Abstract PDF Upgrade to Chat

Authors (2)

Summary

The paper introduces ADDPS, a novel method that alternates between latent and image domain guidance to preserve the original data distribution in semantic communications.
It reformulates image reconstruction as a Bayesian inverse problem to overcome limitations of traditional MAP-based approaches.
Empirical results on the FFHQ dataset show that ADDPS outperforms prior methods under severe compression and low SNR, achieving lower FID and improved perceptual metrics.

Generative Semantic Communication via Alternating Dual-Domain Posterior Sampling

Introduction

The paper "Generative Semantic Communication via Alternating Dual-Domain Posterior Sampling" (2604.16796) addresses the persistent limitations in wireless image semantic communication (SemCom)—specifically, the challenge of preserving both semantic fidelity and perceptual quality under extreme channel conditions. Existing generative SemCom receivers, which leverage MAP-based estimators or diffusion guidance in a single domain, fail to preserve the intrinsic data distribution and degrade considerably under severe bandwidth compression and low SNR regimes. This work reformulates the decoding problem as a Bayesian inverse problem and introduces Alternating Dual-Domain Posterior Sampling (ADDPS), a theoretically motivated, diffusion-based method that alternates consistency constraints between latent and image domains during reverse diffusion. The alternating scheme structurally decomposes the intractable joint posterior sampling problem and empirically outperforms prior state-of-the-art under challenging realistic conditions.

Background and Problem Formalization

Semantic communication leverages NN-based encoder-decoder pairs to transmit only salient semantic information over noisy channels, diverging from conventional bit-oriented approaches. For wireless image transmission, the encoder maps the input $\bm{x}$ to a complex channel symbol $\bm{z}$ , which is perturbed by AWGN, yielding receiver input $\hat{\bm{z}}$ . Reconstruction at the receiver is increasingly handled by generative models, notably score-based diffusion models (GDMs), which provide the inductive prior necessary for high perceptual quality.
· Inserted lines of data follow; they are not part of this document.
-- ==== Sys2Proof/Machine/Flags.lean ====
section
/-! DEFINITION. Flags.lean: the completion flags, records and descriptors that shots send (R214, R253, R254, R279, R310), and the
packets they travel in (R54). -/
namespace Sys2Proof.Machine

/-- Saturate a count at a width. -/
def satTo (n v : Nat) : Nat := min (2 ^ n - 1) v

/-- Completion flags (R253): out-of-range input, saturated, NaN replaced, extended, poison carried. -/
def Shot.flags (x : Shot) : Nat :=
  b2n (decide (0 < x.oor)) + 2 * b2n (decide (0 < x.sat)) + 4 * b2n (decide (0 < x.nan)) + 8 * b2n x.extended + 16 * b2n x.poison

/-- The completion record (R253). -/
def Shot.completion (x : Shot) (frame : Nat) : Nat :=
  3 + x.flags * 2 ^ 8 + frame % 2 ^ 64 * 2 ^ 16 + satTo 16 x.slipped * 2 ^ 80 + x.done % 2 ^ 48 * 2 ^ 96 +
    satTo 32 x.oor * 2 ^ 144 + satTo 32 x.sat * 2 ^ 176 + satTo 32 x.nan * 2 ^ 208

/-- The abort notice (R254). -/
def noticeWord (cause detail frame done slipped : Nat) : Nat :=
  cause % 256 + detail % 256 * 2 ^ 8 + frame % 2 ^ 64 * 2 ^ 16 + done % 2 ^ 48 * 2 ^ 80 + satTo 16 slipped * 2 ^ 128

/-- An admitted or extended record (R253). -/
def progressWord (record frame : Nat) : Nat := record + frame % 2 ^ 64 * 2 ^ 16

/-- A thermal-slip record (R214). -/
def slipWord (stack level frame slipped budgetEnd : Nat) : Nat :=
  0x10 + stack % 32 * 2 ^ 8 + level % 8 * 2 ^ 13 + frame % 2 ^ 64 * 2 ^ 16 + satTo 16 slipped * 2 ^ 80 +
    budgetEnd % 2 ^ 32 * 2 ^ 96

/-- A result descriptor (R279). -/
def resultWord (leaves part parts members sat nan : Nat) : Nat :=
  leaves % 2 ^ 21 + part % 16 * 2 ^ 21 + parts % 16 * 2 ^ 25 + members % 1024 * 2 ^ 32 + satTo 16 sat * 2 ^ 42 + satTo 16 nan * 2 ^ 58

/-- A list descriptor of shot output (R310). -/
def listWord (query part parts entries : Nat) : Nat :=
  query % 256 + part % 16 * 2 ^ 8 + parts % 16 * 2 ^ 12 + entries % 2 ^ 13 * 2 ^ 16

/-- Put a packet in the line for the result output (R54). -/
def State.send (s : State) (p : RsPacket) : State := s.modEntry fun e => { e with results := e.results ++ [p] }

/-- A 32 B record for a slate's group: type 0x02 a notice, 0x03 progress (R54). -/
def State.sendRecord (s : State) (w ty payload : Nat) : State :=
  s.send { ty, shot := slShot w, epoch := slEpoch w, group := slGroup w, format := 0, payload := leBytes 32 payload }

/-- Header of a result packet (R54). -/
def RsPacket.header (p : RsPacket) : Nat :=
  p.ty % 256 + p.shot % 65536 * 2 ^ 8 + p.epoch % 256 * 2 ^ 24 + p.chunk % 2 ^ 32 * 2 ^ 32 + p.group % 2 ^ 24 * 2 ^ 64 +
    p.format % 256 * 2 ^ 88 + p.payload.length % 65536 * 2 ^ 96

end Sys2Proof.Machine
end

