/-- The decisions of R250 at a boundary, 1 and 2: commit or abort each admitted shot. -/
def State.decideShots (s : State) : State :=
  s.each s.shot.shots fun s x =>
    if s.workEnded x then s.commitShot x
    else
      match x.abort with
      | some (c, d) => s.abortShot x c d
      | none => s

/-- Ask for the abort of every admitted and listed shot that a test picks. -/
def State.askAborts (s : State) (p : Nat → Bool) (cause detail : Nat) : State :=
  s.modShotS fun y =>
    { y with
      shots := y.shots.map fun x => if p x.slate.toNat then { x with abort := x.abort.orElse fun _ => some (cause, detail) } else x
      lists := y.lists.map fun (i, l) =>
        (i, l.map fun x => if p x.slate.toNat then { x with abort := x.abort.orElse fun _ => some (cause, detail) } else x) }

/-- The entry a shot works with: the one captured, or the current one while it is listed. -/
def Shot.entry (x : Shot) : Nat := x.work.table.toNat

/-- Regions an admitted shot names, its desc entry's included (R313). -/
def Shot.regions (x : Shot) : List Nat := slRegionsAll x.slate.toNat x.entry

end Sys2Proof.Machine
end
The Bayesian inverse problem formulation reveals that most existing works pursue only a MAP solution:

$\hat{\bm{x}}_{\mathrm{MAP}} = \arg\max_{\bm{x}}\ p(\bm{x}|\hat{\bm{z}})$

As rigorously shown, MAP estimates cannot, in general, preserve the data distribution—yielding output distributions that contract relative to the original (see Proposition 1 and 2 in the paper). In contrast, true posterior sampling aligns $\hat{\bm{x}} \sim p(\bm{x}|\hat{\bm{z}})$ with the empirical distribution, achieving optimal perceptual quality if the generative prior is well-matched.

Dual-Domain Posterior Sampling

Diffusion models, trained as generative priors, enable posterior sampling via score-based SDEs. In SemCom, the conditional posterior score gradient is decomposed as follows:

$\nabla_{\bm{x}_t} \log p_t(\bm{x}_t|\hat{\bm{z}}) = \nabla_{\bm{x}_t} \log p_t(\bm{x}_t) + \nabla_{\bm{x}_t} \log p_t(\hat{\bm{z}}|\bm{x}_t)$

where the second term is computed by differentiating the negative log-likelihood relating the latent channel signal to the reconstructed image.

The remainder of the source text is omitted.